Otwell's example: if a model sees a collection and needs to call a method on each item, without the best practices guide it might reach for a loop. With it, the model uses higher-order collection methods — $collection->each->someMethod() — the way a senior Laravel developer actually would.
This matters because "correct code" and "well-crafted Laravel code" aren't the same thing. Models trained on the broad PHP corpus will produce valid output that misses years of community convention. The best practices guides are essentially a steering mechanism for taste.
Pushpak led the initial development; Otwell reviewed and refined. He views it as a living document — Laravel conventions themselves evolve, and what looked like a best practice four years ago (before action classes became common) looks dated now.
On actions and form requests: pragmatism over dogma
Otwell's take on the actions pattern is worth noting for anyone who's heard it framed as a universal rule.
He uses actions when he needs to reuse logic across an API endpoint and a controller, or when the operation is genuinely complex. For a simple controller method that won't be called from anywhere else, he doesn't bother creating an action class.
Same logic applies to form requests. For simple validation, $request->validate() inline in the controller is fine. For complex validation — the kind where there's real pre-flight logic, like in a product such as Laravel Cloud — form requests earn their weight.
The pattern is consistent: add abstraction when it reduces real complexity or enables real reuse. Skip it when it's ceremony.
Laravel Cloud's incoming changes: $5 plans, spend caps, managed queues
Three concrete shipping announcements came up in the conversation.
Managed queues landed around the time of recording — an autoscaling queue system that scales to zero, with built-in graphs. Otwell described it as building the queue system he'd always wanted: something that could beat Horizon for teams running on Cloud.
New pricing brings a $5/month tier. Combined with the scale-to-zero infrastructure (which wakes in milliseconds), the intent is to make Cloud viable for side projects without a runway of idle costs.
Spend caps address what Otwell called the biggest piece of feedback from Cloud users: fear of an unexpectedly large bill. Users can set a hard cap, choose whether to shut everything down when it's hit or just receive notifications, and configure alerts at 50%, 80%, and 90% thresholds. For production workloads, the notification-only path makes sense; for a side project, shutting down at the cap is a reasonable default.

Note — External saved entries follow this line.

/-- Mains supervision (R419 to R423): every half-cycle joins the last ten and shows mains by its peak; the budget
update takes the lowest of them, limits the input power, keeps the bus voltage and the drawn charge free (log 4), and moves
the budget within the values of R420; MAINS_LOW, MAINS_HIGH and MAINS_FREQ are raised once each time they begin, MAINS_FREQ
again where 1 s has passed since the last (log 78). -/
def Sys2Proof.Machine.MainsSupervision : Prop :=
  ∀ (s : State), s.powered = true →
    let e := s.entry
    (∀ rms : Half, rms.toNat ≤ 2750 → EntryBecomes (.mainsHalfCycle rms) s
      { e with halves := (rms.toNat :: e.halves).take 10,
               mainsok := e.mainsok || decide (600 * 600 < 2 * rms.toNat * rms.toNat) }) ∧
    (∀ rms : Half, 2750 < rms.toNat → e.high = false → EntryFaults (.mainsHalfCycle rms) s
      { e with halves := (rms.toNat :: e.halves).take 10, mainsok := true, high := true, pfcOn := false } 2) ∧
    (∀ pin : Half, ∃ u, exec (.budgetUpdate pin) s = .next u ∧
      u = { s with entry := u.entry, free := s.free + 2 } ∧
      u.entry.pin = BitVec.ofNat 16 (min pin.toNat (if e.inlim then e.pbud else 5 * e.pbud / 4)) ∧
      (e.mainsok = false → u.entry.pbud = s.part.budgets.2 ∧ u.entry.vmains = BitVec.ofNat 16 (lowest e.halves)) ∧
      (e.mainsok = true → e.halves ≠ [] → u.entry.vmains = BitVec.ofNat 16 (lowest e.halves) ∧
        u.entry.pbud ≤ max e.pbud (budgetAt s.part (lowest e.halves)))) ∧
    (e.low = false → EntryFaults .mainsLow s { e with low := true } 1) ∧
    (e.high = true → EntryBecomes .mainsHighRecover s
      { e with high := false, pfcOn := decide (e.st = .ramp ∨ e.st = .run) }) ∧
    ((∀ t, e.freqAt = some t → t + 20000 ≤ s.edgeT) → EntryFaults .mainsFreq s { e with freqAt := some s.edgeT } 3) ∧
    (∀ t, e.freqAt = some t → s.edgeT < t + 20000 → EntryBecomes .mainsFreq s { e with freqAt := some s.edgeT })

/-- Loss and return of mains (R421, R423, R428, R433 to R435): the PFC stage stops, the inrush switch opens, the bus is to be
discharged, the budget is that at 190 V, the chopper runs on, MAINSOFF is raised, and every bank of the node in RUN or SERVICE is requested safe; a return with the
entry in OFF precharges where AUTORST is 1. -/
def Sys2Proof.Machine.MainsLossAndReturn : Prop :=
  ∀ (s : State), s.powered = true →
    let e := s.entry
    (e.mainsok = true → ∃ u, exec .mainsLoss s = .next u ∧ State.RaisedAt { s with entry := u.entry } .entry 0 u ∧
      u.entry.mainsok = false ∧ u.entry.pfcOn = false ∧ u.entry.inrush = false ∧ u.entry.xcap = true ∧
      u.entry.pbud = s.part.budgets.2 ∧ u.entry.chopon = e.chopon ∧ u.entry.high = e.high ∧
      (e.st ≠ .refused → e.st ≠ .discharge → u.entry.st = .off ∧ u.entry.dischDue = true) ∧
      ((e.st = .refused ∨ e.st = .discharge) → u.entry.st = e.st) ∧
      (∀ b : BankId, b.val < 6 → s.present b = true → (s.banks[b].view = .run ∨ s.banks[b].view = .service) →
        u.banks[b].softReq = true)) ∧
    (e.mainsok = false → exec .mainsLoss s = .next s) ∧
    (e.st = .off → e.dischDue = false → e.holdOff = false → s.autorst = true →
      EntryBecomes .mainsReturn s { e with mainsok := true, xcap := false }.precharge) ∧
    (e.st = .off → e.dischDue = false → e.holdOff = false → s.autorst = false →
      EntryBecomes .mainsReturn s { e with mainsok := true, xcap := false, holdOff := true, returned := false }) ∧
    (e.st = .discharge → EntryBecomes .mainsReturn s { e with mainsok := true, xcap := false, returned := true })

/-- Mains (R419 to R423, R433 to R435). -/
def Obligations.MainsEvents : Prop := MainsSupervision ∧ MainsLossAndReturn

/-- Precharge (R424, R426, R429): it starts from OFF; the capacitance, 0.5 A times the time from 40 to 80 V over 40 V, must
lie between 25 and 520 µF, a time of 2,000 to 41,600 µs; the inrush
switch closes and the PFC stage ramps the bus; RUN is entered with the chopper tested; a failed check or a missed time
refuses, and a refusal discharges the bus. -/
def Sys2Proof.Machine.PrechargeSequence : Prop :=
  ∀ (s : State), s.powered = true →
    let e := s.entry
    let refused (cause : BitVec 4) (e : Entry) : Entry :=
      { e with cause := cause, inrush := false, pfcOn := false, step := 0, dischDue := true, refusing := true,
               st := .discharge }
    (e.st = .off → e.holdOff = false → e.dischDue = false → e.xcap = false → EntryBecomes .prechargeStart s e.precharge) ∧
    (∀ rise : Word, e.st = .precharge → e.step = 1 →
      let measured : Entry := { e with cbus := BitVec.ofNat 16 (min 65535 (rise.toNat / 80)), step := 2 }
      (2000 ≤ rise.toNat → rise.toNat ≤ 41600 → EntryBecomes (.capacitanceCheck rise) s measured) ∧
      (41600 < rise.toNat → EntryFaults (.capacitanceCheck rise) s (refused 1 measured) 4) ∧
      (rise.toNat < 2000 → EntryFaults (.capacitanceCheck rise) s (refused 2 measured) 4)) ∧
    (e.st = .precharge → e.step = 2 → EntryBecomes .inrushClose s
      { e with st := .ramp, step := 0, inrush := true, pfcOn := !e.high, ovacc := 1000, inlim := false }) ∧
    (∀ i bus : Half, e.st = .ramp →
      ((s.chopen = false ∨ (bus.toNat ≤ 4 * i.toNat ∧ 2 * i.toNat ≤ 5 * bus.toNat)) →
        EntryBecomes (.entryRun i bus) s { e with st := .run }) ∧
      (s.chopen = true → 4 * i.toNat < bus.toNat → EntryFaults (.entryRun i bus) s { e with st := .run } 9) ∧
      (s.chopen = true → bus.toNat ≤ 4 * i.toNat → 5 * bus.toNat < 2 * i.toNat →
        EntryFaults (.entryRun i bus) s { e with st := .run, chopShort := true, chopon := false } 10)) ∧
    (e.st = .precharge → e.step = 1 → EntryFaults (.prechargeTimeout false) s (refused 3 e) 5) ∧
    (e.st = .precharge → e.step = 2 → EntryFaults (.prechargeTimeout true) s (refused 4 e) 5) ∧
    (e.refusing = true → e.mainsok = false → EntryBecomes .refusalExpire s
      { e with refusing := false, cause := 0, st := if e.st = .refused then .off else e.st })

/-- The bus in operation (R422, R425, R428, R430, R437): overload account, chopper and its lock, overvoltage, low bus, the
node's converter. -/
def Sys2Proof.Machine.BusSupervision : Prop :=
  ∀ (s : State), s.powered = true →
    let e := s.entry
    (e.inlim = false → EntryFaults .overloadEmpty s { e with inlim := true, ovacc := 0 } 6) ∧
    (e.inlim = true → EntryBecomes .overloadRefilled s { e with inlim := false, ovacc := 500 }) ∧
    (s.chopen = true → (e.st = .run ∨ e.st = .discharge ∨ e.dischDue = true) → e.chopShort = false → e.chopLong = false →
      EntryBecomes (.chopperSwitch true) s { e with chopon := true }) ∧
    (s.chopen = false → EntryBecomes (.chopperSwitch true) s e) ∧
    EntryBecomes (.chopperSwitch false) s { e with chopon := e.bleed && s.powered, chopLong := false, pfcOv := false } ∧
    (e.chopon = true → e.bleed = false → (s.refOk = false ∨ 20 * fieldN (s.pA 0 0x1400 0) 16 16 < e.chopT + s.units) →
      EntryFaults .choplong s { e with chopon := false, chopLong := true } 11) ∧
    (e.pfcOn = true → e.pfcOv = false → EntryFaults .pfcOvervoltage s { e with pfcOv := true } 8) ∧
    (e.st = .run → EntryFaults .busLow s e 7) ∧
    (∀ up, EntryBecomes (.auxConverterSwitch up) s { e with supplyUp := up }) ∧
    (∀ s5v : Bool, fieldN (s.pA 0 0x1400 0) (if s5v then 1 else 0) 1 = 1 →
      EntryFaults (.outputCurrentLimit s5v) s e (if s5v then 13 else 14))

/-- Precharge and the bus in operation (R422 to R430). -/
def Obligations.BusEvents : Prop := PrechargeSequence ∧ BusSupervision

/-- Discharge (R426, R427, R429, R431, R432, R435): its start, 60 V, its end, the empty account, which hands it to a chopper
that CHOPSHORT has not locked and else pauses it (log 78), and the resumption. -/
def Sys2Proof.Machine.DischargeSequence : Prop :=
  ∀ (s : State), s.powered = true →
    let e := s.entry
    let beyond : Entry := { e with chopon := e.chopon && !e.bleed, disch := e.disch && !e.bleed, bleed := false, paused := false }
    let done : Entry := { e with disch := false, paused := false, bleed := false, chopon := e.chopon && !e.bleed }
    (e.dischDue = true → EntryBecomes .activeDischargeStart s
      { e with disch := e.disch || !e.paused, drew := true, dischDue := false, st := .discharge }) ∧
    (e.st = .discharge → e.refusing = true → EntryBecomes .dischargeReaches60V s { beyond with st := .refused }) ∧
    (e.st = .discharge → e.refusing = false → e.returned = false → e.again = false →
      EntryBecomes .dischargeReaches60V s { beyond with st := .off }) ∧
    (e.st = .discharge → e.refusing = false → e.returned = true → e.again = false → e.holdOff = false → s.autorst = true →
      EntryBecomes .dischargeReaches60V s beyond.precharge) ∧
    (e.st = .discharge → e.refusing = false → e.again = true → e.mainsok = true →
      EntryBecomes .dischargeReaches60V s beyond.precharge) ∧
    (e.st ≠ .discharge → EntryBecomes .dischargeReaches60V s beyond) ∧
    (e.disch = true → e.st ≠ .discharge → EntryBecomes .dischargeEnd s done) ∧
    (e.disch = true → e.st = .discharge → e.refusing = true → EntryBecomes .dischargeEnd s { done with st := .refused }) ∧
    (e.disch = true → e.bleed = false → s.chopen = true → e.chopShort = false → EntryFaults .dischargeAccountEmpty s
      { e with dacc := 0, bleed := true, chopon := true, paused := false, disch := true } 12) ∧
    (e.disch = true → e.bleed = false → (s.chopen = false ∨ e.chopShort = true) → EntryFaults .dischargeAccountEmpty s
      { e with dacc := 0, bleed := false, paused := true, disch := false } 12) ∧
    (e.paused = true → EntryBecomes .dischargeResume s { e with paused := false, disch := true, drew := true, dacc := 40 })

/-- The keep supply and VAUX (R438 to R441): a measurement is taken over; charging needs a source, a plausible sensor
inside 0 to 60 °C for 10 s, and stops at KVMAX; an excursion and a broken sensor are raised once each; with VKEEP lost
the keep domain is lost; VAUX resets nothing. -/
def Sys2Proof.Machine.KeepSupply : Prop :=
  ∀ (s : State),
    let ksrc := fieldN (s.pA 0 0x1800 0) 0 2
    let kvmax := fieldN (s.pA 0 0x1800 0) 16 16
    (∀ (temp : Byte) (v : Half), s.powered = true → 0 ≤ temp.toInt → temp.toInt ≤ 60 → ∃ u,
      exec (.kntcMeasure temp true v) s = .next u ∧ u = { s with keep := u.keep } ∧ u.keep.kntct = temp ∧ u.keep.vkeep = v ∧
        u.keep.kntcok = true ∧ u.keep.out = false ∧ u.keep.rtc = s.keep.rtc ∧ u.keep.ram = s.keep.ram ∧
        (u.keep.kchg = true → ksrc ≠ 0 ∧ 99 ≤ s.keep.okRun ∧ v.toNat < kvmax)) ∧
    (∀ (temp : Byte) (v : Half), s.powered = true → (temp.toInt < 0 ∨ 60 < temp.toInt) → s.keep.out = false → ∃ u,
      exec (.kntcMeasure temp true v) s = .next u ∧ State.RaisedAt { s with keep := { u.keep with ram := s.keep.ram } } .entry 15 u ∧
        u.keep.out = true ∧ u.keep.kchg = false) ∧
    (∀ (temp : Byte) (v : Half), s.powered = true → s.keep.err = false → ksrc ≠ 0 → ∃ u,
      exec (.kntcMeasure temp false v) s = .next u ∧ State.RaisedAt { s with keep := { u.keep with ram := s.keep.ram } } .entry 16 u ∧
        u.keep.err = true ∧ u.keep.kchg = false ∧ u.keep.kntcok = false) ∧
    (s.powered = false → ∃ u, exec .vkeepLoss s = .next u ∧
      u = { s with keep := { s.keep with rtc := u.keep.rtc, ram := u.keep.ram, klost := true, wake := u.keep.wake },
                   free := s.free + 258 }) ∧
    (s.powered = true → exec .vkeepLoss s = .next s) ∧
    ∀ above, exec (.vauxChangeover above) s = .next { s with entry := { s.entry with vauxok := above } }

/-- Discharge, the keep supply and VAUX (R426, R431, R432, R435, R438 to R441). -/
def Obligations.DischargeAndKeepEvents : Prop := DischargeSequence ∧ KeepSupply

/-! ## Reset, power, reference, debug -/

/-- The power entry after a node reset: the PFC stage and the bus run on, the accounts are full, the budget and the
measurements wait for the first update (R80, R421, R422, R431, R443). -/
def Sys2Proof.Machine.entryAfterReset (p : Part) (e : Entry) : Entry :=
  { e with vmains := 0, vbus := 0, pin := 0, pbud := p.budgets.2, dacc := 400, ovacc := 1000, inlim := false, halves := [],
           cands := [], freqAt := none, drew := e.disch }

Agent sandboxes — isolated environments for running untrusted or agent-generated code — are on the roadmap but without a committed ship date. Otwell acknowledged the team has already experimented with it.
Maintaining open source when AI floods the PR queue
One friction point that came up: AI-generated spam pull requests. The pattern Otwell described is specific — someone creates an issue, and within a short window, an automated system watches that issue and fires off a PR. He closes the spam PR; another user opens essentially the same one. The volume has increased.
What he pushed back on, though, is the assumption that AI-origin PRs are automatically invalid.
"Sometimes they do get merged because they're correct — even though they came from AI."
The signal he cares about isn't how the code was written. It's whether the code is right. That's a sensible place to draw the line.
The broader picture from the conversation is someone who's integrated AI into daily work without handing over the parts that require judgment. Core API design stays handcrafted. Review stays human. The model writes the implementation, handles the fast simple tasks, and saves typing.
What changes at Laracon US in Boston — across Cloud, Forge, open source, and the already-confirmed Pest 5 — is a separate question. Otwell's standard formula: a mix of things people missed over the last few months, and things nobody has seen yet.